16.09%(free: 3.2 GiB) of free space in /var/lib/cloudera-host-monitor.

 

35.25%(free: 4.9 GiB) of free space in /var/log/cloudera-scm-eventserver.

 

35.81%(free: 5.0 GiB) of free space in /var/log/cloudera-scm-alertpublisher.

 

Thus explaining the alert for low disk space.

 

The data in "/var/lib/cloudera-[host|service]-monitor" is the sum total of the working data for these respective services. Time-series metrics and health data - Time-Series Storage (firehose_time_series_storage_bytes - 10 GB default, 10 GB minimum)

 

My suggestions:

 

1.) Change the default directory("/var/lib/cloudera-[host|service]-monitor") to some other location in your environment with enough space.

 

>> Stop the Service(Service Monitor or Host Monitor).

>> Save your old data and then copy the current directory to the new directory(optional)(Only if you need the old data).

>> Update the Storage Directory configuration option (firehose.storage.base.directory) on the corresponding role configuration page.

>> Start the Service Monitor or Host Monitor.


2.) If the data available in "/var/lib/cloudera-host-monitor" is not of much importance you can remove the data manually. But it's not a recommended step.

 

Your Health statuses will be Unknown or Bad for a short time and you will lose all Charts in the UI while the timeseries store is rebuilt and repopulated (due to the fact that you are deleting ALL the historical metrics). But this shouldn't have an impact on any service.

 

3.) Either add more disk to the cluster or remove unused/unnecessary files available on the disk to free up some disk space.

 

Regards.

View solution in original post

9 REPLIES 9

avatar
Expert Contributor

Hello,

 

With "firehose_time_series_storage_bytes" parameter in Cloudera Manager.

 

We can control the approximate amount of disk space dedicated to storing time series and health data. Once the store has reached its maximum size, older data is deleted to make room for newer data. The disk usage is approximate because data is deleted only when the limit is reached.

 

But configuring the log retention based on time seems unlikely. However, you can write a shell script to remove the data every 7 days from the "Service Monitor Storage Directory".

 

By default, the data is stored in /var/lib/cloudera-service-monitor/ on the Service Monitor host. You can change this by modifying the Service Monitor Storage Directory configuration (firehose.storage.base.directory). But this step is not recommended by Cloudera.

avatar
Super Collaborator

In my understanding the question was not about timeseries storage but actual role log files, is this correct @wert_1311 ? Please note that there are only log file size oriented options available for Cloudera Management Services and cluster services, but no time based options.

avatar
Expert Contributor

Hello Tony,

 

Thank you for your reply, since there is no built-in mechanism to delete logs after 7 days I guess  the best option for us, would be to adjust "firehose_time_series_storage_bytes" property.  have some questions around the same here:

 

  1. Currently the Time series storage is set at 10GiB for Host Monitor & Service Monitor (screenshot attached), I presume this is the defaullt setting, can this be lowered? if yes, then will lowering this to example 5GiB get rid of the data logs and once the the status is green can we change it back to 10GiB. 
  2. As mentioend 'data is deleted only when the limit has reached', then is that limit 10Gib? will the oldest data /logs will be deleted after this threshold of 10 GiB ?
  3. Changing the parameters (as mentioned in point 1) require me to restart the Host Monitor & Service Monitor roles?

 

HMON_SMON.JPG

 

 

Thanks

Wert

avatar
Super Collaborator

To answer your questions:

 

  1. The Time Series Storage limit can be configured but the minimum value is 10 Gb.
  2. Data is deleted from time series when this limit is reached.
  3. A change for this configuration parameter requires a restart of the role instance.
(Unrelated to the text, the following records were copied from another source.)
-- ==== Sys2Proof/Laws/SameBus.lean ====
section
/-! SUPPORT. What an access depends on: two states with the same bus answer every access alike, whatever else differs (the
event log, the records, the counters, the registers other than the speed and the MPRs). -/

namespace Sys2Proof.Machine

/-- Two states that agree on all that an access reads. -/
structure SameBus (s t : State) : Prop where
  mpr : t.cpu.mpr = s.cpu.mpr
  fast : t.cpu.fast = s.cpu.fast
  suppress : t.clk.suppress = s.clk.suppress
  latch : t.latch = s.latch
  tmr : t.tmr = s.tmr
  irq : t.irq = s.irq
  mem : t.mem = s.mem
  draws : t.draws = s.draws
  params : t.params = s.params

theorem SameBus.refl (s : State) : SameBus s s := ⟨rfl, rfl, rfl, rfl, rfl, rfl, rfl, rfl, rfl⟩

theorem SameBus.symm {s t : State} (h : SameBus s t) : SameBus t s :=
  ⟨h.mpr.symm, h.fast.symm, h.suppress.symm, h.latch.symm, h.tmr.symm, h.irq.symm, h.mem.symm, h.draws.symm,
    h.params.symm⟩

theorem SameBus.trans {s t u : State} (h : SameBus s t) (g : SameBus t u) : SameBus s u :=
  ⟨g.mpr.trans h.mpr, g.fast.trans h.fast, g.suppress.trans h.suppress, g.latch.trans h.latch, g.tmr.trans h.tmr,
    g.irq.trans h.irq, g.mem.trans h.mem, g.draws.trans h.draws, g.params.trans h.params⟩

theorem SameBus.sameTime {s t : State} (h : SameBus s t) : SameTime s t := ⟨h.tmr, h.irq, h.suppress, h.params⟩

theorem SameBus.ticks {s t : State} (h : SameBus s t) (n : Nat) : SameBus (ticks n s) (ticks n t) where
  mpr := by simp [h.mpr]
  fast := by simp [h.fast]
  suppress := by simp [h.suppress]
  latch := by simp [h.latch]
  tmr := (h.sameTime.ticks n).tmr
  irq := (h.sameTime.ticks n).irq
  mem := by simp [h.mem]
  draws := by simp [h.draws]
  params := by simp [h.params]

theorem waitTicks_sameBus (s : State) (n : Nat) : SameBus (ticks n s) (waitTicks n s) where
  mpr := by simp
  fast := by simp
  suppress := (waitTicks_sameTime s n).suppress
  latch := by simp
  tmr := (waitTicks_sameTime s n).tmr
  irq := (waitTicks_sameTime s n).irq
  mem := by simp
  draws := by simp
  params := by simp

theorem SameBus.waitTicks {s t : State} (h : SameBus s t) (n : Nat) : SameBus (waitTicks n s) (waitTicks n t) :=
  (waitTicks_sameBus s n).symm.trans ((h.ticks n).trans (waitTicks_sameBus t n))

theorem SameBus.accessWait {s t : State} (h : SameBus s t) (pa : PhysAddr) :
    SameBus (accessWait pa s) (accessWait pa t) := by
  unfold Machine.accessWait
  rw [h.params]
  split_ifs
  · exact h.waitTicks _
  · exact h

theorem SameBus.controlPage {s t : State} (h : SameBus s t) (k : Access) (off : BankOffset) (v : Byte) :
    (controlPage k off v t).1 = (controlPage k off v s).1 ∧
      SameBus (controlPage k off v s).2 (controlPage k off v t).2 := by
  have hl : SameBus (latchWrite k off v s) (latchWrite k off v t) := by
    unfold latchWrite
    split_ifs
    · exact ⟨h.mpr, h.fast, h.suppress, rfl, h.tmr, h.irq, h.mem, h.draws, h.params⟩
    · exact h
  obtain ⟨h1, h2, h3, h4, h5, h6, h7, h8, h9⟩ := hl
  have hsub := subDevice_ne_none off
  unfold Machine.controlPage
  split
  · contradiction
  all_goals
    cases k <;> simp only [extAccess, unimplemented, timerAccess, irqAccess]
    all_goals (try split_ifs)
    all_goals exact ⟨by simp_all, by constructor <;> simp_all⟩

theorem SameBus.dispatch {s t : State} (h : SameBus s t) (k : Access) (pa : PhysAddr) (v : Byte) :
    (dispatch k pa v t).1 = (dispatch k pa v s).1 ∧ SameBus (dispatch k pa v s).2 (dispatch k pa v t).2 := by
  unfold Machine.dispatch
  split
  all_goals first
    | exact h.controlPage _ _ _
    | exact ⟨by simp [h.mem],
        ⟨h.mpr, h.fast, h.suppress, h.latch, h.tmr, h.irq, by simp [h.mem], h.draws, h.params⟩⟩

/-- States with the same bus answer an access alike and have the same bus after it. -/
theorem SameBus.access {s t : State} (h : SameBus s t) (k : Access) (la : Word) (v : Byte) :
    (access k la v t).1 = (access k la v s).1 ∧ SameBus (access k la v s).2 (access k la v t).2 := by
  unfold Machine.access
  rw [h.mpr, h.fast]
  have hd := (h.accessWait (mapAddress s.cpu.mpr la)).dispatch k (mapAddress s.cpu.mpr la) v
  exact ⟨hd.1, hd.2.ticks _⟩

theorem SameBus.memRead {s t : State} (h : SameBus s t) (la : Word) :
    (memRead la t).1 = (memRead la s).1 ∧ SameBus (memRead la s).2 (memRead la t).2 := h.access .read la 0#8

theorem SameBus.memWrite {s t : State} (h : SameBus s t) (la : Word) (v : Byte) :
    SameBus (memWrite la v s) (memWrite la v t) := (h.access .write la v).2

theorem SameBus.peek {s t : State} (h : SameBus s t) (la : Word) : peek la t = peek la s := by
  unfold Machine.peek
  rw [h.mpr]
  exact (h.dispatch .read _ _).1

theorem SameBus.accessCost {s t : State} (h : SameBus s t) (la : Word) :
    accessCost t la = accessCost s la ∧ waitCost t la = waitCost s la :=
  accessCost_congr h.mpr h.fast h.params la

/-- Emitting an event leaves the bus alone. -/
theorem sameBus_emit (s : State) (e : Event) : SameBus s (s.emit e) := ⟨rfl, rfl, rfl, rfl, rfl, rfl, rfl, rfl, rfl⟩

/-- Replacing registers other than the speed and the MPRs leaves the bus alone. -/
theorem sameBus_setCpu (s : State) (c : Cpu) (hm : c.mpr = s.cpu.mpr) (hf : c.fast = s.cpu.fast) :
    SameBus s (s.setCpu c) := ⟨hm, hf, rfl, rfl, rfl, rfl, rfl, rfl, rfl⟩

/-! ## Reading an operand -/

/-- ReadOperand answers the operand's value (spec/40_execute_loop.md R121). -/
@[simp] theorem readOperand_value (o : Operand) (s : State) : (readOperand o s).1 = operandValue s o := by
  cases o with
  | imm v => rfl
  | addr a => exact ((sameBus_emit s (.diag .info (.operandSource (.addr a)))).memRead a).1

@[simp] theorem readOperand_cpu (o : Operand) (s : State) : (readOperand o s).2.cpu = s.cpu := by
  cases o <;> simp [readOperand]

/-- ReadOperand has the frame of a read: no access for an immediate, one for an address (R121). -/
theorem readOperand_frame (o : Operand) (s : State) :
    ReadFrame (operandCost s o) (operandWait s o) s (readOperand o s).2 := by
  cases o with
  | imm v => exact (ReadFrame.refl s).emit _
  | addr a =>
    have h := memRead_frame (s.emit (.diag .info (.operandSource (.addr a)))) a
    have h' := ((ReadFrame.refl s).emit (.diag .info (.operandSource (.addr a)))).trans h
    simpa [readOperand, diag, operandCost, operandWait, accessCost, waitCost, regionAt] using h'

end Sys2Proof.Machine
end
Please note that this is all about time series data which will be used to populate the charts in Cloudera Manager with data. This will not affect the log file size for the roles, e.g. in /var/log/cloudera-scm-firehose/ directory, as you mention /logs again in your recent post.

avatar
Expert Contributor

Hello Gzigldrum,

 

Thanks for your reply,my issue is that health status of Host Monitor Health, Event Server Health & Alert Publisher Health shows as Bad (Red) due to directory free space issue, is there anything I can check or change to fix this ? Will deleting the logs from the location you have mentioned in the previous location help us in reducing the alerts and bring us in Green zone.

 

Appreciate any help in this regard.

 

Regards

Wert

avatar
Super Collaborator
Please show the exact alert message, we need to know for which directory the free space warning is raised for.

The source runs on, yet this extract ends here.